You see, I’ve had a major flare-up of carpal tunnel inflammation in the past 3 weeks and nothing I’ve done – taking time off, employing wrist rests, staying off the computer and smart phone after I leave work, dosing myself with over-the-counter anti-inflammatories, wearing wrist braces – has helped. Today, my doctor prescribed steroids in a last-ditch attempt to avoid surgery. For someone who has never experienced so much as a twinge of pain or discomfort that could be linked to carpal tunnel, this has been a real eye opener of an experience.
My life for the past 3 weeks has been pain-filled and miserable. I have to think before I reach for a doorknob. I can’t hold a fork properly. I can’t sign my name. I have to lift a coffee cup with two hands and I have to be careful when getting dressed so as not to cause shooting pains from my fingertips to my elbows. Turning a key in a lock has become an almost overwhelming challenge. It is exhausting!!
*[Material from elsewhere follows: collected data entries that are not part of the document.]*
theorem execHostOwnAccept_upd (port : Port) (s : State) {o_ : Option Nat} {t : State} (h : execHostOwnAccept port s = .next t) :
    Upd [.regs, .host] [] o_ s t := by
  cases h
  repeat' first
    | with_reducible exact Upd.refl _ _ _ _ | exact rfl | exact .inl rfl | exact .inr rfl | with_reducible assumption
    | with_reducible apply Upd.ite | with_reducible apply hostGate_upd | with_reducible apply Upd.step' (passTo_upd ..) | split | dsimp only
    | intro _

theorem execOfferLapse_upd (s : State) {o_ : Option Nat} {t : State} (h : execOfferLapse s = .next t) :
    Upd [.host] [] o_ s t := by
  cases h
  repeat' first
    | with_reducible exact Upd.refl _ _ _ _ | exact rfl | exact .inl rfl | exact .inr rfl | with_reducible assumption
    | with_reducible apply Upd.ite | split | dsimp only | intro _ | with_reducible apply Upd.set

theorem execHostOwnTake_upd (port : Port) (s : State) {o_ : Option Nat} {t : State} (h : execHostOwnTake port s = .next t) :
    Upd [.regs, .host] [] o_ s t := by
  cases h
  repeat' first
    | with_reducible exact Upd.refl _ _ _ _ | exact rfl | exact .inl rfl | exact .inr rfl | with_reducible assumption
    | with_reducible apply Upd.ite | with_reducible apply hostGate_upd | with_reducible apply Upd.step' (passTo_upd ..)
    | with_reducible apply Upd.step' (setBits_upd ..) | split | dsimp only | intro _

theorem setAgreed_upd (port : Port) (v : Nat) (s : State) {o_ : Option Nat} :
    Upd [.regs, .host] [] o_ s (setAgreed port v s) := by
  unfold setAgreed
  repeat' first
    | with_reducible exact Upd.refl _ _ _ _ | exact rfl | exact .inl rfl | exact .inr rfl | with_reducible assumption
    | with_reducible apply Upd.ite | with_reducible apply Upd.step' (irqRaise_upd ..) | with_reducible apply Upd.step' (updHp_upd ..) | split
    | dsimp only | intro _

theorem execHpHelloWrite_upd (port : Port) (v : BitVec 16) (s : State) {o_ : Option Nat} {t : State} (h : execHpHelloWrite port v s = .next t) :
    Upd [.regs, .host] [] o_ s t := by
  cases h
  repeat' first
    | with_reducible exact Upd.refl _ _ _ _ | exact rfl | exact .inl rfl | exact .inr rfl | with_reducible assumption
    | with_reducible apply Upd.ite | with_reducible apply hostGate_upd | with_reducible apply Upd.step' (setAgreed_upd ..)
    | with_reducible apply Upd.step' (updHp_upd ..) | split | dsimp only | intro _

theorem updRing_upd (port : Port) (r : Nat) (f : Ring → Ring) (s : State) {o_ : Option Nat} :
    Upd [.host] [] o_ s (updRing port r f s) := by
  unfold updRing
  repeat' first
    | with_reducible exact Upd.refl _ _ _ _ | exact rfl | exact .inl rfl | exact .inr rfl | with_reducible assumption
    | with_reducible apply Upd.ite | with_reducible apply Upd.step' (updHp_upd ..) | split | dsimp only | intro _

theorem pushRing_upd (port : Port) (r : Nat) (die : Nat) (bytes : List Byte) (s : State) {o_ : Option Nat} :
    Upd [.host] [] o_ s (pushRing port r die bytes s) := by
  unfold pushRing
  repeat' first
    | with_reducible exact Upd.refl _ _ _ _ | exact rfl | exact .inl rfl | exact .inr rfl | with_reducible assumption
    | with_reducible apply Upd.ite | with_reducible apply Upd.step' (updRing_upd ..) | split | dsimp only | intro _

theorem headWrite_upd (port : Port) (r : Nat) (v : W32) (s : State) {o_ : Option Nat} :
    Upd [.regs, .host] [] o_ s (headWrite port r v s) := by
  unfold headWrite
  repeat' first
    | with_reducible exact Upd.refl _ _ _ _ | exact rfl | exact .inl rfl | exact .inr rfl | with_reducible assumption
    | with_reducible apply Upd.ite | with_reducible apply Upd.step' (refuseWrite_upd ..) | with_reducible apply Upd.step' (updRing_upd ..)
    | with_reducible apply Upd.step' (hwSets_upd ..) | split | dsimp only | intro _

theorem execRingHeadWrite_upd (port : Port) (r : Nat) (v : W32) (s : State) {o_ : Option Nat} {t : State} (h : execRingHeadWrite port r v s = .next t) :
    Upd [.regs, .host] [] o_ s t := by
  refine guarded_upd (fun s => ?_) h
  repeat' first
    | with_reducible exact Upd.refl _ _ _ _ | exact rfl | exact .inl rfl | exact .inr rfl | with_reducible assumption
    | with_reducible apply Upd.ite | with_reducible apply Upd.step' (headWrite_upd ..) | split | dsimp only | intro _

theorem ringEnable_upd (port : Port) (r : Nat) (v : W32) (s : State) {o_ : Option Nat} :
    Upd [.host] [] o_ s (ringEnable port r v s) := by
  unfold ringEnable
  repeat' first
    | with_reducible exact Upd.refl _ _ _ _ | exact rfl | exact .inl rfl | exact .inr rfl | with_reducible assumption
    | with_reducible apply Upd.ite | with_reducible apply Upd.step' (updRing_upd ..) | split | dsimp only | intro _

theorem execRingEnable_upd (port : Port) (r : Nat) (v : W32) (s : State) {o_ : Option Nat} {t : State} (h : execRingEnable port r v s = .next t) :
    Upd [.host] [] o_ s t := by
  refine guarded_upd (fun s => ?_) h
  repeat' first
    | with_reducible exact Upd.refl _ _ _ _ | exact rfl | exact .inl rfl | exact .inr rfl | with_reducible assumption
    | with_reducible apply Upd.ite | with_reducible apply Upd.step' (ringEnable_upd ..) | split | dsimp only | intro _
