theorem setTemps_upd (die0 : Nat) (die1 : Nat) (hbmT : List Nat) (s : State) {o_ : Option Nat} :
    Upd [.pwr] [] o_ s (setTemps die0 die1 hbmT s) := by
  unfold setTemps
  repeat' first
    | with_reducible exact Upd.refl _ _ _ _ | exact rfl | exact .inl rfl | exact .inr rfl | with_reducible assumption
    | with_reducible apply Upd.ite | split | dsimp only | intro _ | with_reducible apply Upd.set

theorem thermalAlert_upd (die0 : Nat) (die1 : Nat) (hbmT : List Nat) (s : State) {o_ : Option Nat} :
    Upd [.pwr] [] o_ s (thermalAlert die0 die1 hbmT s) := by
  unfold thermalAlert
  repeat' first
    | with_reducible exact Upd.refl _ _ _ _ | exact rfl | exact .inl rfl | exact .inr rfl | with_reducible assumption
    | with_reducible apply Upd.ite | with_reducible apply Upd.step' (setTemps_upd ..) | split | dsimp only | intro _
    | with_reducible apply Upd.set

theorem thermalThrottle_upd (die0 : Nat) (die1 : Nat) (hbmT : List Nat) (s : State) {o_ : Option Nat} :
    Upd [.regs, .clk, .host, .pwr, .out] [] o_ s (thermalThrottle die0 die1 hbmT s) := by
  unfold thermalThrottle
  repeat' first
    | with_reducible exact Upd.refl _ _ _ _ | exact rfl | exact .inl rfl | exact .inr rfl | with_reducible assumption
    | with_reducible apply Upd.ite | with_reducible apply Upd.step' (thermalAlert_upd ..) | with_reducible apply Upd.step' (lowerFop_upd ..)
    | split | dsimp only | intro _ | with_reducible apply Upd.set

theorem throttleTick_upd (s : State) {o_ : Option Nat} :
    Upd [.regs, .clk, .host, .pwr, .out] [] o_ s (throttleTick s) := by
  unfold throttleTick
  repeat' first
    | with_reducible exact Upd.refl _ _ _ _ | exact rfl | exact .inl rfl | exact .inr rfl | with_reducible assumption
    | with_reducible apply Upd.ite | with_reducible apply Upd.step' (lowerFop_upd ..) | split | dsimp only | intro _
    | with_reducible apply Upd.set

theorem trip_upd (s : State) :
    Upd [.cores, .dales, .holds, .clk, .hbm, .host, .fab, .pwr] [.mode, .modeNext, .fenced, .stale, .lidx, .k, .task, .modIdx, .q, .busy, .started, .came, .sigs, .job, .obj, .adds, .takes, .pubObj, .pubEp, .pubEpoch, .pubFord, .rst, .fe, .bsn, .mx, .pu, .vx, .ch, .th, .pc, .vlog, .vold, .issue] none s (trip s) := by
  unfold trip
  repeat' first
    | with_reducible exact Upd.refl _ _ _ _ | exact rfl | exact .inl rfl | exact .inr rfl | with_reducible assumption
    | with_reducible apply Upd.ite | with_reducible apply Upd.setAll | (intro x; cases x <;> rfl) | split | dsimp only | intro _
    | with_reducible apply Upd.set

theorem thermalTrip_upd (die0 : Nat) (die1 : Nat) (hbmT : List Nat) (s : State) :
    Upd [.regs, .cores, .dales, .holds, .clk, .hbm, .host, .fab, .pwr, .out] [.mode, .modeNext, .fenced, .stale, .lidx, .k, .task, .modIdx, .q, .busy, .started, .came, .sigs, .job, .obj, .adds, .takes, .pubObj, .pubEp, .pubEpoch, .pubFord, .rst, .fe, .bsn, .mx, .pu, .vx, .ch, .th, .pc, .vlog, .vold, .issue] none s (thermalTrip die0 die1 hbmT s) := by
  unfold thermalTrip
  repeat' first
    | with_reducible exact Upd.refl _ _ _ _ | exact rfl | exact .inl rfl | exact .inr rfl | with_reducible assumption
    | with_reducible apply Upd.ite | with_reducible apply Upd.step' (thermalThrottle_upd ..) | with_reducible apply Upd.step (trip_upd ..)
    | split | dsimp only | intro _

theorem sensed_upd {F : List SFld} {D : List CFld} {k : Option Nat} {b s : State} {f : State → State}
    (he : ∀ t, Upd F D k t (f t)) (h : Upd F D k b s) : Upd F D k b (sensed f s) := by
  unfold sensed
  split
  · exact h.trans (he _)
  · exact h

theorem execThermalAlert_upd (die0 : Nat) (die1 : Nat) (hbmT : List Nat) (s : State) {o_ : Option Nat} {t : State} (h : execThermalAlert die0 die1 hbmT s = .next t) :
    Upd [.pwr] [] o_ s t := by
  cases h
  repeat' first
    | with_reducible exact Upd.refl _ _ _ _ | exact rfl | exact .inl rfl | exact .inr rfl | with_reducible assumption
    | with_reducible apply Upd.ite | with_reducible apply sensed_upd | with_reducible apply Upd.step' (thermalAlert_upd ..) | split | dsimp only
    | intro _

theorem execThermalThrottle_upd (die0 : Nat) (die1 : Nat) (hbmT : List Nat) (s : State) {o_ : Option Nat} {t : State} (h : execThermalThrottle die0 die1 hbmT s = .next t) :
    Upd [.regs, .clk, .host, .pwr, .out] [] o_ s t := by
  cases h
  repeat' first
    | with_reducible exact Upd.refl _ _ _ _ | exact rfl | exact .inl rfl | exact .inr rfl | with_reducible assumption
    | with_reducible apply Upd.ite | with_reducible apply sensed_upd | with_reducible apply Upd.step' (thermalThrottle_upd ..) | split
    | dsimp only | intro _

theorem execThermalTrip_upd (die0 : Nat) (die1 : Nat) (hbmT : List Nat) (s : State) {t : State} (h : execThermalTrip die0 die1 hbmT s = .next t) :
    Upd [.regs, .cores, .dales, .holds, .clk, .hbm, .host, .fab, .pwr, .out] [.mode, .modeNext, .fenced, .stale, .lidx, .k, .task, .modIdx, .q, .busy, .started, .came, .sigs, .job, .obj, .adds, .takes, .pubObj, .pubEp, .pubEpoch, .pubFord, .rst, .fe, .bsn, .mx, .pu, .vx, .ch, .th, .pc, .vlog, .vold, .issue] none s t := by
  cases h
  repeat' first
    | with_reducible exact Upd.refl _ _ _ _ | exact rfl | exact .inl rfl | exact .inr rfl | with_reducible assumption
    | with_reducible apply Upd.ite | with_reducible apply sensed_upd | with_reducible apply Upd.step (thermalTrip_upd ..) | split | dsimp only
    | intro _

end Sys2Proof.Machine
end

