-- ==== Sys2Proof/Laws/Phase.lean ====
section
/-! SUPPORT. What each operation of Sys2Proof/Machine/Phase.lean can change: its footprint. -/
namespace Sys2Proof.Machine
set_option linter.all false

theorem imageLoad_upd (img : Image) (mod : BitVec 16) (seed : W64) (data : List (Nat × List Byte)) (s : State) :
    Upd [.regs, .cores, .dales, .holds, .clk, .task, .phase, .hbm, .cmt, .host, .sec, .pwr, .out] [.modeNext, .stale, .lidx, .k, .task, .modIdx, .q, .busy, .started, .came, .sigs, .job, .obj, .adds, .takes, .fe, .bsn, .mx, .pu, .vx, .ch, .vlog, .vold] none s (imageLoad img mod seed data s) := by
  unfold imageLoad
  repeat' first
    | with_reducible exact Upd.refl _ _ _ _ | exact rfl | exact .inl rfl | exact .inr rfl | with_reducible assumption
    | with_reducible apply Upd.ite | with_reducible apply Upd.step' (emit_upd ..) | with_reducible apply Upd.step' (fillRegions_upd ..)
    | with_reducible apply Upd.step (loadTask_upd ..) | with_reducible apply Upd.step (trigger_upd ..) | split | dsimp only | intro _

theorem execImageLoad_upd (img : Image) (mod : BitVec 16) (seed : W64) (data : List (Nat × List Byte)) (s : State) {t : State} (h : execImageLoad img mod seed data s = .next t) :
    Upd [.regs, .cores, .dales, .holds, .clk, .task, .phase, .hbm, .cmt, .host, .sec, .pwr, .out] [.modeNext, .stale, .lidx, .k, .task, .modIdx, .q, .busy, .started, .came, .sigs, .job, .obj, .adds, .takes, .fe, .bsn, .mx, .pu, .vx, .ch, .vlog, .vold] none s t := by
  cases h
  repeat' first
    | with_reducible exact Upd.refl _ _ _ _ | exact rfl | exact .inl rfl | exact .inr rfl | with_reducible assumption
    | with_reducible apply Upd.ite | with_reducible apply Upd.step (imageLoad_upd ..) | split | dsimp only | intro _

theorem stageBanks_upd (im : Loaded) (s : State) :
    Upd [.cores] [.bsn] none s (stageBanks im s) := by
  unfold stageBanks
  repeat' first
    | with_reducible exact Upd.refl _ _ _ _ | exact rfl | exact .inl rfl | exact .inr rfl | with_reducible assumption
    | with_reducible apply Upd.ite | with_reducible apply eachCore_upd | with_reducible apply Upd.updCore | with_reducible exact CUpd.refl _ _
    | with_reducible apply CUpd.ite | with_reducible apply CUpd.set | split | dsimp only | intro _

theorem phaseLoad_upd (img : Image) (carry : List W32) (sw : Nat) (data : List (Nat × List Byte)) (s : State) :
    Upd [.regs, .cores, .dales, .clk, .phase, .hbm, .host, .pwr, .out] [.q, .busy, .started, .came, .sigs, .job, .obj, .adds, .takes, .fe, .bsn, .mx, .pu, .vx, .ch] none s (phaseLoad img carry sw data s) := by
  unfold phaseLoad
  repeat' first
    | with_reducible exact Upd.refl _ _ _ _ | exact rfl | exact .inl rfl | exact .inr rfl | with_reducible assumption
    | with_reducible apply Upd.ite | with_reducible apply Upd.step' (emit_upd ..) | with_reducible apply Upd.step' (fillRegions_upd ..)
    | with_reducible apply Upd.step (stageBanks_upd ..) | with_reducible apply Upd.step (trigger_upd ..)
    | with_reducible apply Upd.step' (idleCheck_upd ..) | split | dsimp only | intro _ | with_reducible apply Upd.set

theorem execPhaseLoad_upd (img : Image) (carry : List W32) (sw : Nat) (data : List (Nat × List Byte)) (s : State) {t : State} (h : execPhaseLoad img carry sw data s = .next t) :
    Upd [.regs, .cores, .dales, .clk, .phase, .hbm, .host, .pwr, .out] [.q, .busy, .started, .came, .sigs, .job, .obj, .adds, .takes, .fe, .bsn, .mx, .pu, .vx, .ch] none s t := by
  cases h
  repeat' first
    | with_reducible exact Upd.refl _ _ _ _ | exact rfl | exact .inl rfl | exact .inr rfl | with_reducible assumption
    | with_reducible apply Upd.ite | with_reducible apply Upd.step (phaseLoad_upd ..) | split | dsimp only | intro _

theorem nameSwitch_upd (t : Option Nat) (s : State) :
    Upd [.cores] [.bsn] none s (nameSwitch t s) := by
  unfold nameSwitch
  repeat' first
    | with_reducible exact Upd.refl _ _ _ _ | exact rfl | exact .inl rfl | exact .inr rfl | with_reducible assumption
    | with_reducible apply Upd.ite | with_reducible apply eachCore_upd | with_reducible apply Upd.updCore | with_reducible exact CUpd.refl _ _
    | with_reducible apply CUpd.ite | with_reducible apply CUpd.set | split | dsimp only | intro _

theorem tablesDrop_upd (s : State) {o_ : Option Nat} :
    Upd [.fab] [] o_ s (tablesDrop s) := by
  unfold tablesDrop
  repeat' first
    | with_reducible exact Upd.refl _ _ _ _ | exact rfl | exact .inl rfl | exact .inr rfl | with_reducible assumption
    | with_reducible apply Upd.ite | split | dsimp only | intro _ | with_reducible apply Upd.set

theorem phaseArm_upd (cold : Bool) (s : State) :
    Upd [.regs, .cores, .phase, .host, .fab, .sec] [.bsn] none s (phaseArm cold s) := by
  unfold phaseArm
  repeat' first
    | with_reducible exact Upd.refl _ _ _ _ | exact rfl | exact .inl rfl | exact .inr rfl | with_reducible assumption
    | with_reducible apply Upd.ite | with_reducible apply Upd.step' (setReg_upd ..) | with_reducible apply Upd.step' (setBits_upd ..)
    | with_reducible apply Upd.step' (measure_upd ..) | with_reducible apply Upd.step (nameSwitch_upd ..) | split | dsimp only | intro _
    | with_reducible apply Upd.set

theorem execPhaseArm_upd (port : Port) (cold : Bool) (s : State) {t : State} (h : execPhaseArm port cold s = .next t) :
    Upd [.regs, .cores, .phase, .host, .fab, .sec] [.bsn] none s t := by
  cases h
  repeat' first
    | with_reducible exact Upd.refl _ _ _ _ | exact rfl | exact .inl rfl | exact .inr rfl | with_reducible assumption
    | with_reducible apply Upd.ite | with_reducible apply hostGate_upd | with_reducible apply Upd.step (phaseArm_upd ..) | split | dsimp only
    | intro _

theorem phaseCancel_upd (s : State) :
    Upd [.regs, .cores, .phase, .fab] [.bsn] none s (phaseCancel s) := by
  unfold phaseCancel
  repeat' first
    | with_reducible exact Upd.refl _ _ _ _ | exact rfl | exact .inl rfl | exact .inr rfl | with_reducible assumption
    | with_reducible apply Upd.ite | with_reducible apply Upd.step' (setReg_upd ..) | with_reducible apply Upd.step' (tablesDrop_upd ..)
    | with_reducible apply Upd.step (nameSwitch_upd ..) | split | dsimp only | intro _ | with_reducible apply Upd.set

theorem execPhaseCancel_upd (port : Port) (s : State) {t : State} (h : execPhaseCancel port s = .next t) :
    Upd [.regs, .cores, .phase, .host, .fab] [.bsn] none s t := by
  cases h
  repeat' first
    | with_reducible exact Upd.refl _ _ _ _ | exact rfl | exact .inl rfl | exact .inr rfl | with_reducible assumption
    | with_reducible apply Upd.ite | with_reducible apply hostGate_upd | with_reducible apply Upd.step (phaseCancel_upd ..) | split | dsimp only
    | intro _

theorem abortPhase_upd (s : State) :
    Upd [.regs, .cores, .phase, .host, .fab, .pwr] [.bsn] none s (abortPhase s) := by
  unfold abortPhase
  repeat' first
    | with_reducible exact Upd.refl _ _ _ _ | exact rfl | exact .inl rfl | exact .inr rfl | with_reducible assumption
    | with_reducible apply Upd.ite | with_reducible apply Upd.step' (irqRaise_upd ..) | with_reducible apply Upd.step' (setBits_upd ..)
    | with_reducible apply Upd.step' (idleCheck_upd ..) | with_reducible apply Upd.step (nameSwitch_upd ..)
    | with_reducible apply Upd.step' (tablesDrop_upd ..) | split | dsimp only | intro _ | with_reducible apply Upd.set

theorem execPhaseAbort_upd (s : State) {t : State} (h : execPhaseAbort s = .next t) :
    Upd [.regs, .cores, .phase, .host, .fab, .pwr] [.bsn] none s t := by
  cases h
  repeat' first
    | with_reducible exact Upd.refl _ _ _ _ | exact rfl | exact .inl rfl | exact .inr rfl | with_reducible assumption
    | with_reducible apply Upd.ite | with_reducible apply Upd.step (abortPhase_upd ..) | split | dsimp only | intro _

theorem switchBank_upd (c : Core) : CUpd [.bsn] c (switchBank c) := by
  unfold switchBank
  apply CUpd.set
  all_goals first | exact .inl rfl | exact .inr rfl

theorem convPages_upd (s : State) (o : Nat) (r : RegionD) {o_ : Option Nat} :
    Upd [.hbm] [] o_ s (convPages s o r) := by
  unfold convPages
  repeat' first
    | with_reducible exact Upd.refl _ _ _ _ | exact rfl | exact .inl rfl | exact .inr rfl | with_reducible assumption
    | with_reducible apply Upd.ite | with_reducible apply Upd.foldl | with_reducible apply Upd.foldl_snd | with_reducible apply Upd.foldl_fst
    | split | dsimp only | intro _ | with_reducible apply Upd.set

theorem convAll_upd (old : List RegionD) (l : List W32) (s : State) {o_ : Option Nat} :
    Upd [.hbm] [] o_ s (convAll old l s) := by
  unfold convAll
  repeat' first
    | with_reducible exact Upd.refl _ _ _ _ | exact rfl | exact .inl rfl | exact .inr rfl | with_reducible assumption
    | with_reducible apply Upd.ite | with_reducible apply Upd.step' (convPages_upd ..) | with_reducible apply Upd.foldl | split | dsimp only
    | intro _

theorem bridgeBanks_upd (s : State) : Upd [.cores, .fab] [.bsn] none s (bridgeBanks s) := by
  have h : Upd [.cores] [.bsn] none s (eachCore (fun p s => if holdsIndex (coreAt s p) then updCore p switchBank s else s) s) := by
    apply eachCore_upd
    · intro p t
      split
      · exact Upd.updCore (switchBank_upd _) rfl (.inl rfl) (Upd.refl _ _ _ _)
      · exact Upd.refl _ _ _ _
    · exact Upd.refl _ _ _ _
  unfold bridgeBanks
  generalize eachCore _ s = s1 at h ⊢
  apply Upd.set
  all_goals first | exact h.mono rfl rfl (.inl rfl) | exact .inl rfl | exact .inr rfl

theorem finishPhase_upd (s : State) :
    Upd [.regs, .cores, .dales, .task, .phase, .hbm, .cmt, .host, .sec] [.bsn] none s (finishPhase s) := by
  unfold finishPhase
  split
  · exact Upd.refl _ _ _ _
  · next im _ =>
    have h1 : Upd [.cores] [.bsn] none s (eachCore (fun p s => if holdsIndex (coreAt s p) then
        updCore p (fun c => { c with bsn := { c.bsn with ford := fordMap im } }) s else s) s) := by
      apply eachCore_upd
      · intro p t
        split
        · refine Upd.updCore ?_ rfl (.inl rfl) (Upd.refl _ _ _ _)
          apply CUpd.set
          all_goals first | exact .inl rfl | exact .inr rfl
        · exact Upd.refl _ _ _ _
      · exact Upd.refl _ _ _ _
    dsimp only
    generalize eachCore _ s = s1 at h1 ⊢
    refine Upd.step' (irqRaise_upd ..) rfl rfl (Upd.step' (setBits_upd ..) rfl rfl (Upd.step' (addLink_upd ..) rfl rfl
      (Upd.step' (updRecs_upd ..) rfl rfl (Upd.step' (loadDales_upd ..) rfl rfl ?_))))
    apply Upd.set
    all_goals first | exact h1.mono rfl rfl (.inl rfl) | exact .inl rfl | exact .inr rfl

theorem execPhaseBridge_upd (s : State) {t : State} (h : execPhaseBridge s = .next t) :
    Upd [.regs, .cores, .dales, .task, .phase, .hbm, .cmt, .host, .sec] [.bsn] none s t := by
  cases h
  repeat' first
    | with_reducible exact Upd.refl _ _ _ _ | exact rfl | exact .inl rfl | exact .inr rfl | with_reducible assumption
    | with_reducible apply Upd.ite | with_reducible apply Upd.step (finishPhase_upd ..) | split | dsimp only | intro _

theorem coldBoundary_upd (s : State) :
    Upd [.regs, .cores, .dales, .task, .phase, .hbm, .cmt, .host, .fab, .sec] [.bsn] none s (coldBoundary s) := by
  unfold coldBoundary
  repeat' first
    | with_reducible exact Upd.refl _ _ _ _ | exact rfl | exact .inl rfl | exact .inr rfl | with_reducible assumption
    | with_reducible apply Upd.ite | with_reducible apply Upd.step (finishPhase_upd ..) | with_reducible apply Upd.step (bridgeBanks_upd ..)
    | with_reducible apply Upd.step' (convAll_upd ..) | split | dsimp only | intro _

theorem execColdBoundary_upd (s : State) {t : State} (h : execColdBoundary s = .next t) :
    Upd [.regs, .cores, .dales, .task, .phase, .hbm, .cmt, .host, .fab, .sec] [.bsn] none s t := by
  cases h
  repeat' first
    | with_reducible exact Upd.refl _ _ _ _ | exact rfl | exact .inl rfl | exact .inr rfl | with_reducible assumption
    | with_reducible apply Upd.ite | with_reducible apply Upd.step (coldBoundary_upd ..) | split | dsimp only | intro _

theorem coreUnload_upd (c : Core) : CUpd [.mode, .modeNext, .lidx, .k, .task, .q, .busy, .started, .came, .sigs, .job, .obj, .adds, .takes, .rst, .fe, .bsn, .mx, .pu, .vx, .ch, .th, .vlog, .vold] c (coreUnload c) := by
  unfold coreUnload
  repeat' first
    | with_reducible exact CUpd.refl _ _ | exact rfl | exact .inl rfl | exact .inr rfl | with_reducible assumption
    | with_reducible apply CUpd.step (resetCore_upd ..) | with_reducible apply CUpd.foldN | split | dsimp only | intro _
    | with_reducible apply CUpd.set

theorem flagAudit_upd (p : Nat) (s : State) {o_ : Option Nat} :
    Upd [.regs, .evts, .cmt, .host] [] o_ s (flagAudit p s) := by
  unfold flagAudit
  repeat' first
    | with_reducible exact Upd.refl _ _ _ _ | exact rfl | exact .inl rfl | exact .inr rfl | with_reducible assumption
    | with_reducible apply Upd.ite | with_reducible apply Upd.step' (note_upd ..) | with_reducible apply Upd.step' (progFault_upd ..)
    | with_reducible apply Upd.step' (coreSrc_upd ..) | with_reducible apply Upd.step' (chStat_upd ..) | split | dsimp only | intro _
This experience has given me a powerful and profound sense of respect and understanding for workers who experience chronic pain as the result of work-related injuries. After 3 weeks, I’m throwing in the towel and screaming, “Uncle!” I can’t even imagine living with this pain day in and day out indefinitely, yet millions of people do.
From the outside, I look the same as always. On the inside, I’m tired, aching, aggravated, frustrated and miserable. The next time I wonder why someone is acting so surly when they appear to have no reason to be, I’m going to think about the past 3 weeks of my life, because looks can be deceiving.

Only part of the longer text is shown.